Nous conseillons toujours vivement aux entreprises en phase de démarrage d’établir des processus commerciaux et juridiques clairs, visibles et bien entretenus. Ceci est particulièrement important si un rachat est envisageable, qu’il soit stratégique ou financier. En effet, ces repreneurs sauteront sur souvent l’occasion de réduire l’évaluation de l’entreprise ou différer certains paiements, s’ils ont une quelconque légitimité à de telles demandes. Les arguments invoqués sont souvent le manque de clarté des processus, l’existence d’un risque quelconque ou le fait que les fondateurs jouent un rôle important dans le succès de l’entreprise.

Si vous pensez qu’un MBO ou une succession traditionnelle sont les options les plus probables, nous vous conseillons d’impliquer les successeurs potentiels le plus tôt possible dans la gestion de l’entreprise. De cette manière, vous leur donnez un avant-goût de leur avenir et rendrez la transmission progressive, ce qui facilitera la transition pour toutes les personnes concernées (y compris les employés, les clients et les fournisseurs). Impliquer vos successeurs dans la gestion de l’entreprise leur permettra également d’en connaître les processus, ce qui vous permettra de moins les formaliser. Pour impliquer vos successeurs potentiels, vous pouvez envisager de mettre en place des plans d’intéressement (ESOP) et d’inclure les personnes concernées dans la gouvernance de l’entreprise, par exemple en leur donnant un siège au conseil d’administration.

Points principaux à retenir

Dès le début d’une entreprise, les fondateurs doivent essayer d’avoir le plus de visibilité possible sur leurs objectifs à long terme, y compris l’exit. Ils doivent toutefois adapter constamment leurs attentes en matière d’exit en fonction de l’évolution de l’entreprise. Par exemple, un gros client ou un prix non-dilutif pourrait supprimer le besoin de financement en equity et permettre une croissance organique suffisante, ce qui modifiera les perspectives d’exit.
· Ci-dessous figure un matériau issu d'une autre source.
-- ==== Sys2Proof/Machine/Stash.lean ====
section
/-!
DEFINITION. The stash instructions and their commit (spec/15_isa_memory.md R401, R402; spec/08_memory_hierarchy.md R211,
R212).
-/
namespace Sys2Proof.Machine

/-- Mappings and reservations of a context on a core (R401). -/
def State.stashOf (s : State) (core ctx : Nat) : List StashMap := s.stashMaps.filter fun m => m.core = core && m.ctx = ctx

/-- May the range be mapped (R211, R401)? Two mappings share no storage of a stash allocation: each line of a mapping has
the bytes of its own range (log 55). -/
def State.stashOk (s : State) (w : Warp) (g lg d : W64) : Bool :=
  let x := g.toNat
  let n := lg.toNat
  let o := d.toNat
  let maps := s.stashOf w.id.core w.ctx
  windowOf x == .global && decide (x + n ≤ 2 ^ 47) && x % 4096 == 0 && n % 4096 == 0 && o % 4096 == 0 &&
  decide (4096 ≤ n) &&
  (match w.stash with | some r => decide (o + n ≤ r.2) | none => false) &&
  decide (maps.length < 16) && maps.all fun m =>
    (decide (x + n ≤ m.base) || decide (m.base + m.len ≤ x)) &&
    (some m.alloc != w.stash.map Prod.fst || decide (o + n ≤ m.off) || decide (m.off + m.len ≤ o))

/-- Sends the value of log 6 to the target of a stash instruction in its performing lanes. -/
def State.sendStash (s : State) (f : Frame) (t0 : Target) (lanes : List Nat) : Frame :=
  f.send t0 (tokenOf fun l => if lanes.contains l then some (Config.stashToken s.stepNo) else none)

/-- `stmap` checks and reserves an entry when it fires (R401). -/
def execStmap (pred : Pred) (t0 : Target) (s : State) : Out :=
  inBlock s fun f =>
    match f.performing pred [.a, .b, .c] with
    | [] => s.fired f
    | l :: rest =>
      let w := s.frameWarp f
      let g := f.val .a l
      let lg := f.val .b l
      let d := f.val .c l
      if s.stashOk w g lg d then
        let r : StashMap := ⟨w.id.core, w.ctx, g.toNat, lg.toNat, (w.stash.map Prod.fst).getD 0, d.toNat, some (f.warp, f.strand)⟩
        let s := { s with stashMaps := s.stashMaps ++ [r] }
        s.defer (s.sendStash f t0 (l :: rest)) (.stmap g lg d)
      else s.faulted (f.addFaults .address (maskOf (l :: rest)) g)

/-- `stunmap` (R402). -/
def execStunmap (pred : Pred) (t0 : Target) (s : State) : Out :=
  inBlock s fun f =>
    match f.performing pred [.a] with
    | [] => s.fired f
    | l :: rest =>
      let w := s.frameWarp f
      let g := f.val .a l
      if (s.stashOf w.id.core w.ctx).any fun m => m.base = g.toNat && m.owner == none then
        s.defer (s.sendStash f t0 (l :: rest)) (.stunmap g)
      else s.faulted (f.addFaults .address (maskOf (l :: rest)) g)

/-- `stflush` (R402). -/
def execStflush (pred : Pred) (t0 : Target) (s : State) : Out :=
  inBlock s fun f =>
    match f.performing pred [.a, .b] with
    | [] => s.fired f
    | l :: rest => s.defer (s.sendStash f t0 (l :: rest)) (.stflush (f.val .a l) (f.val .b l))

/-- A reservation becomes a mapping at commit (R401). -/
def State.commitStmap (s : State) (f : Frame) (base : W64) : State :=
  let mine := fun (m : StashMap) => m.owner = some (f.warp, f.strand) && m.base = base.toNat
  { s with stashMaps := update mine (fun m => { m with owner := none }) s.stashMaps }

/-- `stunmap` at commit: the mapping's dirty bytes are written back, its lines invalidated and the mapping removed; one
that has already gone leaves nothing to do (R402). -/
def State.commitStunmap (s : State) (core ctx : Nat) (base : W64) : State :=
  match s.stashMaps.find? fun m => m.core = core && m.ctx = ctx && m.base = base.toNat && m.owner == none with
  | none => s
  | some m =>
    let p := fun (l : StashLine) => l.core = core && l.ctx = ctx && decide (m.base ≤ l.va) && decide (l.va < m.base + m.len)
    let s := s.stashClean p
    { s with
      stashLines := s.stashLines.filter fun l => !p l
      stashMaps := s.stashMaps.filter fun x => x ≠ m }

/-- `stflush` at commit: an empty length names every mapping (R402). -/
def State.commitStflush (s : State) (core ctx : Nat) (a b : W64) : State :=
  s.stashClean fun l => l.core = core && l.ctx = ctx &&
    (b = 0 || (decide (l.va < a.toNat + b.toNat) && decide (a.toNat < l.va + 64)))

end Sys2Proof.Machine
end

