/-- The outgoing side of a shadow swap (R182, R183): blocks are discarded, the warps leave their slots, and the spill
follows. -/
def State.swapOutContext (s : State) (ctx : Nat) : State :=
  let s := s.detach ctx
  let mine := (s.warps.filter fun w => w.ctx = ctx && w.pier.isNone).map fun w => w.forSave s.ticks
  let cores := dedup (mine.map fun w => w.id.core)
  let tokens := s.tokens.filter fun t => cores.contains (t.1 / 4)
  let s := { s with warps := s.warps.filter fun w => !(w.ctx = ctx && w.pier.isNone) }
  let s := s.onContext ctx fun c => { c with saved := some { Saved.ofWarps mine with tokens := tokens } }
  s.setCtxState ctx .spilling

/-- Do blocks of a context still run to their boundary (R185)? -/
def State.stopping (s : State) (ctx : Nat) : Bool :=
  s.frames.any fun f => !f.waiting && match s.warp? f.warp with
    | some w => w.ctx = ctx && w.pier.isNone
    | none => false

/-- The stop of a context (R185): a block that waits on a condition is discarded, the others run to their boundary, and
the spill follows. -/
def State.stopContext (s : State) (ctx : Nat) : State :=
  let s := s.discardWhere fun f => f.waiting && match s.warp? f.warp with
    | some w => w.ctx = ctx && w.pier.isNone
    | none => false
  s.setCtxState ctx .spilling

/-- Has everything that a spill waits for ended (R184, R186)? -/
def State.spillReady (s : State) (ctx : Nat) : Bool :=
  !s.stopping ctx &&
  (s.copies.all fun c => c.who.ctx ≠ ctx || c.fault.isSome) &&
  (s.matrix.all fun c => c.who.ctx ≠ ctx) &&
  (s.epilogues.all fun e => e.who.ctx ≠ ctx || e.fault.isSome) &&
  (s.calls.all fun c => c.ctx ≠ ctx) &&
  (s.lateArrivals.all fun a => a.ctx ≠ ctx)

/-- Is a page of the save area in reach of the spill engine (R190)? -/
def State.savePageOk (s : State) (c : Context) (off : Nat) : Bool :=
  match s.savePage c (off / 4096) with
  | .ok _ => true
  | _ => false

/-- Are all pages that a spill of some cores writes in reach? -/
def State.saveOk (s : State) (c : Context) (cores : List Nat) : Bool :=
  (List.range 16).all (fun i => s.savePageOk c (4096 * i)) &&
  cores.all fun k => (List.range 384).all fun i => s.savePageOk c (sectionAt k + 4096 * i)

/-- Everything of a context that stays on chip once its warps have stopped, as a save (R184). -/
def State.gather (s : State) (c : Context) : Saved :=
  let ctx := c.num
  let here := (s.warps.filter fun w => w.ctx = ctx && w.pier.isNone).map fun w => w.forSave s.ticks
  let ws := here ++ (c.saved.map fun v => v.warps).getD []
  let allocs := s.allocs.filter fun a => a.ctx = ctx
  let cores := dedup (here.map fun w => w.id.core)
  let tokens := match c.saved with
    | some v => v.tokens
    | none => s.tokens.filter fun t => cores.contains (t.1 / 4)
  let inScratch := fun (cell : Host.Cell) => allocs.any fun a => match a.scratch with
    | some (b, n) => decide (a.core * Config.storeSpan + b ≤ cell.1) && decide (cell.1 < a.core * Config.storeSpan + b + n)
    | none => false
  let inTile := fun (cell : Host.Cell) => allocs.any fun a => a.tiles.any fun t =>
    decide (tileKey a.core t ≤ cell.1) && decide (cell.1 < tileKey a.core t + 0x8000)
  ⟨ws, allocs, s.phasers.filter fun p => p.ctx = ctx, tokens, s.stashMaps.filter fun m => m.ctx = ctx,
    s.copies.filter fun k => k.who.ctx = ctx, s.epilogues.filter fun e => e.who.ctx = ctx,
    s.store.filter inScratch, s.tiles.filter inTile⟩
En pratique, nous suggérons aux fondateurs de préparer des projections financières à long terme complètes et honnêtes du développement de leur entreprise dans le cadre de leur business plan. De cette façon, ils auront une meilleure visibilité sur la croissance visée ainsi que les ressources financières nécessaires pour l’atteindre. Sur la base de ces informations, ils pourront décider si le bootstrapping de l’entreprise est une option ou si un financement en equity est nécessaire.

Si la nécessité d’un financement en equity est probable, alors les processus opérationnels et juridiques doivent être aussi propres que possible dès le début. En outre, dans la mesure du possible, l’entreprise devrait être constituée en société anonyme, qui est beaucoup plus apte à recevoir un financement par actions (notamment en raison de la flexibilité possible de sa structure de capital et de gouvernance). Finalement, pour maximiser la valorisation, les fondateurs doivent s’efforcer de rendre le succès de l’entreprise indépendant d’eux-mêmes.

Si les fondateurs pensent que le bootstrapping est possible, ils peuvent alors envisager une structure plus légère. La constitution d’une société à responsabilité limitée devient une option, permettant de réduire les exigences en matière de capital (CHF 20’000.- au lieu de CHF 100’000.- pour une société anonyme). La gestion juridique et opérationnelle devra toujours permettre à l’entreprise de fonctionner en toute sécurité, mais elle pourra être légèrement moins complète et détaillée. Enfin, les successeurs potentiels de l’entreprise doivent être vu comme tels dès que possible afin qu’ils puissent être impliqués de manière à faciliter la transmission le moment venu.